■ **TASK PROMPT**: Give back exactly the lines of the data below, starting with the line that has "theorem test_wr_nan : (runWord" and going on through the line that has "theorem test_rd_pmod : (runWord".

■ **RECORD EXTRACTS**:
*-*-*
-- ==== Sys2Proof/Tests/Slice0.lean ====
section
/-! SUPPORT. Tests: the check of WellFormed, one word of every command written out from 30_encoding.md R62 to R69, single steps with the results of 95_test_vectors.md, and for every obligation with hypotheses a case that meets them. -/

namespace Sys2Proof.Tests

open Sys2Proof.Machine

/-! ## Small states -/

/-- An oscillator with `PERIOD` = 100 and `AMPL` = 1, just reset. -/
def osc100 : Osc := { Osc.afterReset with period := some 0x42C80000#32, ampl := some 0x3F800000#32 }

/-- An oscillator inside a cycle: `PHASE` 1.0, `INC` 1.0, `PHMAX` as given, rails 0. -/
def oscInside (phmax : Word) : Osc :=
  { osc100 with phase := 0x3F800000#32, inc := 0x3F800000#32, phmax := phmax }

/-- An envelope with its four parameters 0.5, and the level, target and multiplier given. -/
def envAt (level target mult : Word) : Env where
  attmul := some 0x3F000000#32
  decmul := some 0x3F000000#32
  suslvl := some 0x3F000000#32
  relmul := some 0x3F000000#32
  level := level
  target := target
  mult := mult

/-- The voice parameters of the example of 44_cutoff_modulator.md R150, with the Filter bypassed. -/
def voiceSet : Voice :=
  { Voice.afterReset with
    period := some 0x42C80000#32
    tperiod := some 0x43160000#32
    glide := some 0x3F000000#32
    cutoff := some 0x447A0000#32
    filtq := some 0x3F34FDF4#32
    fenvdepth := some 0#32
    filtmod := some 0#32
    pbend := some 0x3F800000#32
    detune := some 0x3F7D70A4#32
    ctrl := 1#32 }

/-- Every parameter set, nothing sounding. -/
def ready : State :=
  { State.reset with
    osc1 := osc100, osc2 := osc100, aenv := envAt 0#32 0#32 0#32, fenv := envAt 0#32 0#32 0#32, voice := voiceSet }

/-- `ready` with the `AENV` of vector E1, after its `ENV_ATTACK`. -/
def attacking : State := { ready with aenv := envAt 0x3951B717#32 0x40000000#32 0x3F000000#32 }

/-- The state a command leaves. -/
def after (i : Instr) (s : State) : State :=
  match exec i s with
  | .next t => t
  | .fault _ => s
  | .refused _ => s

/-- The response of a command. -/
def answer (i : Instr) (s : State) : Option Response := (after i s).rsp

/-- What a command word does from a state. -/
def runWord (w : CmdWord) (d : Word) (s : State) : State :=
  match runCommand w d s with
  | .next t => t
  | .fault _ => s
  | .refused _ => s

/-- A number as float arithmetic answers it without a NaN. -/
def ok1 (d0 : Word) : Option Response := some (okResponse d0 0#32 0#32)

/-! ## WellFormed: the check refuses a WR of a read-only register (R67 item 6) -/

theorem test_wellFormed_refuses_wr_of_phase : (Instr.wr (.osc .osc1 .phase) 0#32).wellFormed = false := by decide
theorem test_wellFormed_refuses_wr_of_status : (Instr.wr (.env .aenv .status) 0#32).wellFormed = false := by decide
theorem test_wellFormed_refuses_wr_of_fault : (Instr.wr (.voice .fault) 0#32).wellFormed = false := by decide
theorem test_wellFormed_accepts_wr_of_ctrl : (Instr.wr (.voice .ctrl) 0#32).wellFormed = true := by decide

/-! ## Decoding, each word written out as OP, UNIT, REG from R62 to R69 -/

theorem test_decode_nop : decode 0b0000_0000_00000000#16 0#32 = .ok .nop := by decide
theorem test_decode_wr : decode 0b0001_0100_00001010#16 5#32 = .ok (.wr (.voice .ctrl) 5#32) := by decide
theorem test_decode_rd : decode 0b0010_0010_00100000#16 0#32 = .ok (.rd (.env .aenv .status)) := by decide
theorem test_decode_oscReset : decode 0b0011_0001_00000000#16 0#32 = .ok (.oscReset .osc2) := by decide
theorem test_decode_envReset : decode 0b0011_0010_00000000#16 0#32 = .ok (.envReset .aenv) := by decide
theorem test_decode_voiceReset : decode 0b0011_0100_00000000#16 0#32 = .ok .voiceReset := by decide
theorem test_decode_oscNext : decode 0b0100_0000_00000000#16 0#32 = .ok (.oscNext .osc1) := by decide
theorem test_decode_envNext : decode 0b0100_0011_00000000#16 0#32 = .ok (.envNext .fenv) := by decide
theorem test_decode_voiceRender : decode 0b0100_0100_00000000#16 7#32 = .ok (.voiceRender 7#32) := by decide
theorem test_decode_envAttack : decode 0b0101_0010_00000000#16 0#32 = .ok (.envAttack .aenv) := by decide
theorem test_decode_envRelease : decode 0b0110_0011_00000000#16 0#32 = .ok (.envRelease .fenv) := by decide
theorem test_decode_voiceRelease : decode 0b0110_0100_00000000#16 0#32 = .ok .voiceRelease := by decide
theorem test_decode_envNudge : decode 0b0111_0011_00000000#16 0#32 = .ok (.envNudge .fenv) := by decide
theorem test_decode_oscSquare : decode 0b1000_0001_00000000#16 9#32 = .ok (.oscSquare .osc2 9#32) := by decide
theorem test_decode_voicePan : decode 0b1001_0100_00000000#16 0#32 = .ok .voicePan := by decide
theorem test_decode_voiceCtrl : decode 0b1010_0100_00000000#16 0#32 = .ok .voiceCtrl := by decide
theorem test_decode_voiceSetper : decode 0b1011_0100_00000000#16 0#32 = .ok .voiceSetper := by decide

/-- The words of vector X1, each with the item of R67 that makes it illegal. -/
theorem test_decode_illegal_words :
    decode 0xC000#16 0#32 = .reject .reservedOp ∧ decode 0xF000#16 0#32 = .reject .reservedOp ∧
    decode 0x3500#16 0#32 = .reject .reservedUnit ∧ decode 0x0100#16 0#32 = .reject .illegalPair ∧
    decode 0x5000#16 0#32 = .reject .illegalPair ∧ decode 0x8200#16 0#32 = .reject .illegalPair ∧
    decode 0xA300#16 0#32 = .reject .illegalPair ∧ decode 0x0001#16 0#32 = .reject .nonzeroReg ∧
    decode 0x3001#16 0#32 = .reject .nonzeroReg ∧ decode 0x2018#16 0#32 = .reject .noRegister ∧
    decode 0x2423#16 0#32 = .reject .noRegister ∧ decode 0x1010#16 0#32 = .reject .readOnly ∧
    decode 0x1420#16 0#32 = .reject .readOnly ∧ decode 0x140B#16 0#32 = .reject .noRegister := by decide

/-- A word of the table and the step that runs it right after reset (X2: `RD VOICE.PANL`). -/
theorem test_withFetchWord_runs_the_word :
    decodeTableWord 16 0x2411 = some (.rd (.voice .panl)) ∧
    (match step (State.reset.withFetchWord 16 0x2411) with
      | .next t => t.rsp
      | .fault _ => none
      | .refused _ => none) = ok1 0x3F34FDF4#32 := by decide

/-! ## One step of each command, with the results of 95_test_vectors.md -/

/-- X4: a `NOP` with any data word changes nothing. -/
theorem test_nop : answer .nop ready = ok1 0#32 ∧ (after .nop ready).voice = ready.voice := by decide
/-- X4: `CTRL` keeps bit 0 of the word. -/
theorem test_wr_ctrl : (runWord 0x140A#16 0xFFFFFFFF#32 State.reset).voice.ctrl = 1#32 := by decide
/-- X4: a NaN is stored as it is. -/
theorem test_wr_nan : (runWord 0x1000#16 0x7FC00001#32 State.reset).osc1.period = some 0x7FC00001#32 := by decide
/-- X2: `PMOD` after reset. -/
theorem test_rd_pmod : (runWord 0x2002#16 0#32 State.reset).rsp = ok1 0x3F800000#32 := by decide
/-- X3: an UNSET read, its record and `VSTATUS`. -/
theorem test_rd_unset :
    (runWord 0x2416#16 0#32 State.reset).voice.fault = 2#32 ∧
    (runWord 0x2416#16 0#32 State.reset).voice.fcmd = 0x2416#32 ∧
    (runWord 0x2422#16 0#32 (runWord 0x2416#16 0#32 State.reset)).rsp = ok1 0x20#32 := by decide
/-- F1: the first fault is kept, the second is reported. -/
theorem test_first_fault_kept :
    (runWord 0xC000#16 0#32 (runWord 0x2416#16 0#32 State.reset)).voice.fault = 2#32 ∧
    (runWord 0xC000#16 0#32 (runWord 0x2416#16 0#32 State.reset)).rsp = some (faultResponse .illegalCmd) := by decide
*-*-*
■ **THE ANSWER**:
theorem test_wr_nan : (runWord 0x1000#16 0x7FC00001#32 State.reset).osc1.period = some 0x7FC00001#32 := by decide
/-- X2: `PMOD` after reset. -/
theorem test_rd_pmod : (runWord 0x2002#16 0#32 State.reset).rsp = ok1 0x3F800000#32 := by decide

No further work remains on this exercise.